● **Work instructions**
Range to reproduce from the entries below: the line with "wells : List (Nat × WellOn)", the line with "(deadline : Nat)", and every line in between. Give them exactly and give nothing else.

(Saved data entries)
□ □ □
/-- Where a job in flight is: an inlet slot of a core with its tag, taken by JOBGET or not, lease expired or not; the
journal engine; still at it and waiting to be flushed with its SEQ (an APPEND in DURABLE mode, a FLUSH); a copy lane; a latch channel; the Pump. -/
inductive Loc
  | core (c : Nat) (h : Hall) (slot tag : Nat) (taken expired : Bool)
  | journal
  | durable (seq : Nat)
  | flush (seq : Nat)
  | copy (lane : Nat)
  | latch (ch : Nat)
  | pump
deriving DecidableEq, Repr

/-- The outcome of a job whose completion is not yet written (R623). -/
structure Done where
  status : Nat
  result : Nat
  src : Nat
deriving DecidableEq, Repr

/-- A job in flight. -/
structure Flight where
  job : Job
  loc : Loc
  done : Option Done
deriving DecidableEq, Repr

/-- A cistern with its old settings, for wells that have not crossed (R632). -/
structure OldCis where
  cis : Nat
  level : Nat
  weight : Nat
  deficit : Nat
deriving DecidableEq, Repr

/-- The Pump (R548 to R635). -/
structure Pump where
  wells : List (Nat × WellOn)
  cache : List (Nat × WellCtx)
  fetched : List Job
  requeued : List Job
  flight : List Flight
  issue : List Nat
  hot : List Nat
  coldWait : List Nat
  levelAt : List Nat
  arrived : List Bool
  lastWell : List (Nat × Nat)
  epPend : List Nat
  epList : List (Nat × Nat × Nat)
  oldCis : List OldCis
  keys : List (Nat × List Byte)
  wsel : List Nat
deriving DecidableEq, Repr

/-- A flush batch under way (R649): the staging offset it ends at, its last SEQ, and the staging offset it has copied up to. -/
structure Batch where
  stEnd : Nat
  lastSeq : Nat
  pos : Nat
deriving DecidableEq, Repr

/-- The journal and copy engines beside their registers: the batch, whether the destination is full, and their key caches. -/
structure Engines where
  batch : Option Batch
  destFull : Bool
  jnlKeys : List (Nat × List Byte)
  cpyKeys : List (Nat × List Byte)
deriving DecidableEq, Repr

/-! ### Gallery, latch channels, charger -/

/-- A Gallery timer (R671, R672), with its deadline on the timebase. -/
inductive GTimer
  | idle
  | running (deadline : Nat)
  | expired
deriving DecidableEq, Repr

/-- The Gallery beside its registers (R666 to R698): running, active bank, swap awaiting the end of a sweep, the bank check under
way (of a START or of a SWAP, with its bank), timers, EDGE bits, edge detectors whose next sample is their first, FIRST, the post queue,
the program index, ACC, and the snapshot of the inputs 0x000 to 0x0FF. -/
structure Gal where
  run : Bool
  bank : Nat
  swapPend : Bool
  check : Option (Bool × Nat)
  timers : List GTimer
  edges : Nat
  fresh : Nat
  first : Bool
  queue : List Nat
  idx : Nat
  acc : Bool
  snap : Nat
deriving DecidableEq, Repr

/-- Where a pulse stands (R702): select, pull-in, hold, release, and order 6 with the gate off. -/
inductive PulsePhase
  | select | pullIn | hold | release | off
deriving DecidableEq, Repr

/-- A pulse under way with the profile it read (R703), what the rules set (R705 to R710), and the last current and duty sensed. -/
structure Pulse where
  door : Nat
  profile : Nat
  gallery : Bool
  ipull : Nat
  ihold : Nat
  tpull : Nat
  thold : Nat
  tblank : Nat
  tcomp : Nat
  trel : Nat
  ramp : Bool
  phase : PulsePhase
  armed : Bool
  comply : Bool
  nostart : Bool
  abort : Bool
  opened : Bool
  short : Bool
  fault : Option Nat
  peak : Nat
  duty : Nat
  current : Nat
deriving DecidableEq, Repr

/-- A latch channel: the pulse under way, the door on DSELn (R701), the status of the last completed pulse for the bits of R675
(cleared when a pulse starts). -/
structure LatchCh where
  pulse : Option Pulse
  door : Nat
  outcome : Option Nat
deriving DecidableEq, Repr

/-- The charger (R719 to R735): STATE, PRESENT, SCAUSE, FCAUSE, VAON taken from the cell, confirming probes in a row, and VBAT (mV) and
the NTC code as last measured. -/
structure Chg where
  state : Nat
  present : Bool
  scause : Nat
  fcause : Nat
  oncell : Bool
  probes : Nat
  vbat : Nat
  ntc : Nat
deriving DecidableEq, Repr

/-! ### Ports, flash, JTAG, clocks, fault recovery -/

/-- A UART (R768 to R771): the transmit and receive FIFOs, a frame on the wire, the RS-485 driver enabled, CTSu_N high. -/
structure Uart where
  tx : List Nat
  rx : List Nat
  sending : Bool
  de : Bool
  ctsHigh : Bool
deriving DecidableEq, Repr

/-- An I²C transfer under way (R773): started by the sequencer, the bytes sent from the address byte on, bytes to read, and the
sequencer's transfers that follow it (R776). -/
structure I2cXfer where
  seqr : Bool
  sent : List Nat
  rlen : Nat
  more : List (List Nat)
deriving DecidableEq, Repr

/-- A flash command under way (R767): FSP_CMD, FSP_ADDR and FSP_BUF as they stood at GO. -/
structure FlashCmd where
  cmd : Nat
  addr : Nat
  data : List Byte
deriving DecidableEq, Repr

/-- The JTAG port (R786 to R791): instruction, the update stage of the boundary-scan register, what was last captured from the balls,
and the status and data a DBGACC capture returns. -/
structure Jtag where
  ir : Nat
  cells : BitVec 489
  captured : BitVec 489
  status : Nat
  data : Long
deriving DecidableEq, Repr

/-- The parts of the T island's counters below their registers (R45, R50, R782): progress towards the next 32.768 kHz cycle in units of
64/46,875, the 32.768 kHz cycles that RTC trim still skips, timebase counts within the millisecond, milliseconds of charging within the minute,
and the capture of TMB_TBHI for the host (R781). -/
structure Clk where
  sub32 : Nat
  skip : Nat
  ms : Nat
  minute : Nat
  hostTbHi : Long
deriving DecidableEq, Repr

/-- Fault recovery: the segments whose unfence was accepted and is not complete (R801), the first half of the WDD service sequence
written (R815), the lease locks whose revocation is not complete (R805, R811), and whether WDL has expired since its last service
(R473). -/
structure Flt where
  unfencing : List Nat
  wddHalf : Bool
  revoking : List Nat
  wdlOnce : Bool
deriving DecidableEq, Repr

/-- What the last read returned to its source, or how the last host request ended: status 0 done, 1 Completer Abort (R62, R742),
2 Unsupported Request (R747); the dwords returned. -/
structure Resp where
  status : Nat
  data : List Nat
deriving DecidableEq, Repr

/-! ### The whole block -/

/-- The state of the block: the queue of commands; the variant; the counter of free values (the model's own field); set-up
registers and staged values, listed where they differ from reset; memory, host memory, and the losses of DRAM and flash contents so far
(they index the free values of lost contents, the model's own fields); then one field per unit. -/
structure State where
  pending : List Instr
  variant : Variant
  freeCtr : Nat
  regs : List (Nat × Long)
  staged : List (Nat × Long)
  mem : List Host.Cell
  host : List Host.Cell
  dramGen : Nat
  dram : DramCtl
  flashGen : Nat
  flashBusy : Bool
  flashCmd : Option FlashCmd
  link : Link
  tb : Quad
  clk : Clk
  cores : Vector Core 4
  pwr : Pwr
  seq : Seq
  wins : List Win
  adc : Adc
  bel : Bells
  pump : Pump
  eng : Engines
  gal : Gal
  latch : List LatchCh
  chg : Chg
  uarts : List Uart
  i2c : List (Option I2cXfer)
  bankUp : List Bool
  jtag : Jtag
  flt : Flt
  resp : Resp
deriving DecidableEq, Repr

/-! ### Stops -/

/-- Why a command ends in a fault: it has no constructor, since every command of the table has an effect, or is one the spec says
changes nothing. -/
inductive Fault
deriving DecidableEq, Repr

/-- Why a command is refused. -/
inductive Refusal
  /-- A command whose meaning is not written; raised by an arm of `exec` (safe). -/
  | notModelled (mnemonic : String)
deriving DecidableEq, Repr

/-! ### Reset -/

/-- The DRAM controller at cold reset. -/
def DramCtl.reset : DramCtl := ⟨false, false, 0, 2, [], [], true⟩

/-- The power state with cold reset asserted: nothing released, the calibration banks and OTP unprogrammed (log entry 16). -/
def Pwr.reset : Pwr where
  aonUp := false
  fabricUp := false
  tableRun := false
  hostBoot := false
  bootLen := 0
  lifecycle := 0
  fabricRails := 0
  otp := []
  otpBusy := none
  bank0 := []
  bank1 := []
  calActive := none
  calBusy := false
  adcTrim := []
  cis := .awake
  tsrc32 := false
  tacc := 0
  osc24 := false
  wakePend := 0
  wakeGalL := false

/-- The sequencer after cold reset (R210): OFF, KSYNC released, level 4 commanded (R195). -/
def Seq.reset : Seq where
  state := .off
  step := 0
  ramping := 0
  failed := 0
  stepDone := false
  kReady := false
  rel := []
  pg := 0
  colArmed := false
  klead := false
  kline := true
  kdrive := false
  level := 4
  upCnt := 0
  dnCnt := 0
  settleFrom := none
  pmb := []
  mdac := [0, 0, 0, 0]

/-- A window with no samples: UNKNOWN (R221). -/
def Win.unknown : Win := ⟨0, 0, []⟩

/-- The ADC after cold reset. -/
def Adc.reset : Adc := ⟨false, false, 0, 0, 0, none, 0, [], 0⟩

/-- The bell controller with nothing pending. -/
def Bells.reset : Bells := ⟨[[], [], [], []], []⟩

/-- The link before training (R739): PERST# asserted. -/
def Link.reset : Link where
  up := false
  bme := false
  dState := 0
  lp := 0
  perst := true
  rate := 0
  width := 0
  bar4 := false
  msi := false
  msix := false
  msixMask := false
  msiLog := 0
  msiAddr := 0
  msiData := 0
  msiMask := 0
  msiPend := 0
  msixWait := []
  cto := 0
  pmeEn := false
  pmeStat := false
  wakeN := false
  aspm := false
  l1ss := 0
  mps := 0
  mrrs := 0
  aer := 0

/-- The Pump with nothing enabled. -/
def Pump.reset : Pump where
  wells := []
  cache := []
  fetched := []
  requeued := []
  flight := []
  issue := List.replicate 64 0
  hot := []
  coldWait := []
  levelAt := [0, 0, 0, 0]
  arrived := [false, false, false, false]
  lastWell := []
  epPend := []
  epList := []
  oldCis := []
  keys := []
  wsel := [0x7FFF, 0x7FFF, 0x7FFF]

/-- The engines at rest. -/
def Engines.reset : Engines := ⟨none, false, [], []⟩

/-- The Gallery stopped (R693). -/
def Gal.reset : Gal where
  run := false
  bank := 0
  swapPend := false
  check := none
  timers := List.replicate 64 .idle
  edges := 0
  fresh := 0xFFFFFFFF
  first := false
  queue := []
  idx := 0
  acc := false
  snap := 0

/-- A free latch channel, its door at 0 (R701). -/
def LatchCh.reset : LatchCh := ⟨none, 0, none⟩

/-- The charger OFF (R719). -/
def Chg.reset : Chg := ⟨0, false, 0, 0, false, 0, 0, 0⟩

/-- A UART with empty FIFOs. -/
def Uart.reset : Uart := ⟨[], [], false, false, false⟩

/-- The JTAG port after Test-Logic-Reset, IDCODE selected (log entry 17). -/
def Jtag.reset : Jtag := ⟨1, 0, 0, 0, 0⟩

/-- Fault recovery at rest. -/
def Flt.reset : Flt := ⟨[], false, [], false⟩

/-- The machine with cold reset asserted (R113), every register at its reset value: what stands before AON_RELEASE. -/
def State.reset : State where
  pending := []
  variant := .f4
  freeCtr := 0
  regs := []
  staged := []
  mem := []
  host := []
  dramGen := 0
  dram := DramCtl.reset
  flashGen := 0
  flashBusy := false
  flashCmd := none
  link := Link.reset
  tb := 0
  clk := ⟨0, 0, 0, 0, 0⟩
  cores := Vector.replicate 4 Core.reset
  pwr := Pwr.reset
  seq := Seq.reset
  wins := List.replicate 16 Win.unknown
  adc := Adc.reset
  bel := Bells.reset
  pump := Pump.reset
  eng := Engines.reset
  gal := Gal.reset
  latch := List.replicate 4 LatchCh.reset
  chg := Chg.reset
  uarts := List.replicate 4 Uart.reset
  i2c := [none, none]
  bankUp := List.replicate 6 true
  jtag := Jtag.reset
  flt := Flt.reset
  resp := ⟨0, []⟩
□ □ □
● **Written response**
  wells : List (Nat × WellOn)
  cache : List (Nat × WellCtx)
  fetched : List Job
  requeued : List Job
  flight : List Flight
  issue : List Nat
  hot : List Nat
  coldWait : List Nat
  levelAt : List Nat
  arrived : List Bool
  lastWell : List (Nat × Nat)
  epPend : List Nat
  epList : List (Nat × Nat × Nat)
  oldCis : List OldCis
  keys : List (Nat × List Byte)
  wsel : List Nat
deriving DecidableEq, Repr

/-- A flush batch under way (R649): the staging offset it ends at, its last SEQ, and the staging offset it has copied up to. -/
structure Batch where
  stEnd : Nat
  lastSeq : Nat
  pos : Nat
deriving DecidableEq, Repr

/-- The journal and copy engines beside their registers: the batch, whether the destination is full, and their key caches. -/
structure Engines where
  batch : Option Batch
  destFull : Bool
  jnlKeys : List (Nat × List Byte)
  cpyKeys : List (Nat × List Byte)
deriving DecidableEq, Repr

/-! ### Gallery, latch channels, charger -/

/-- A Gallery timer (R671, R672), with its deadline on the timebase. -/
inductive GTimer
  | idle
  | running (deadline : Nat)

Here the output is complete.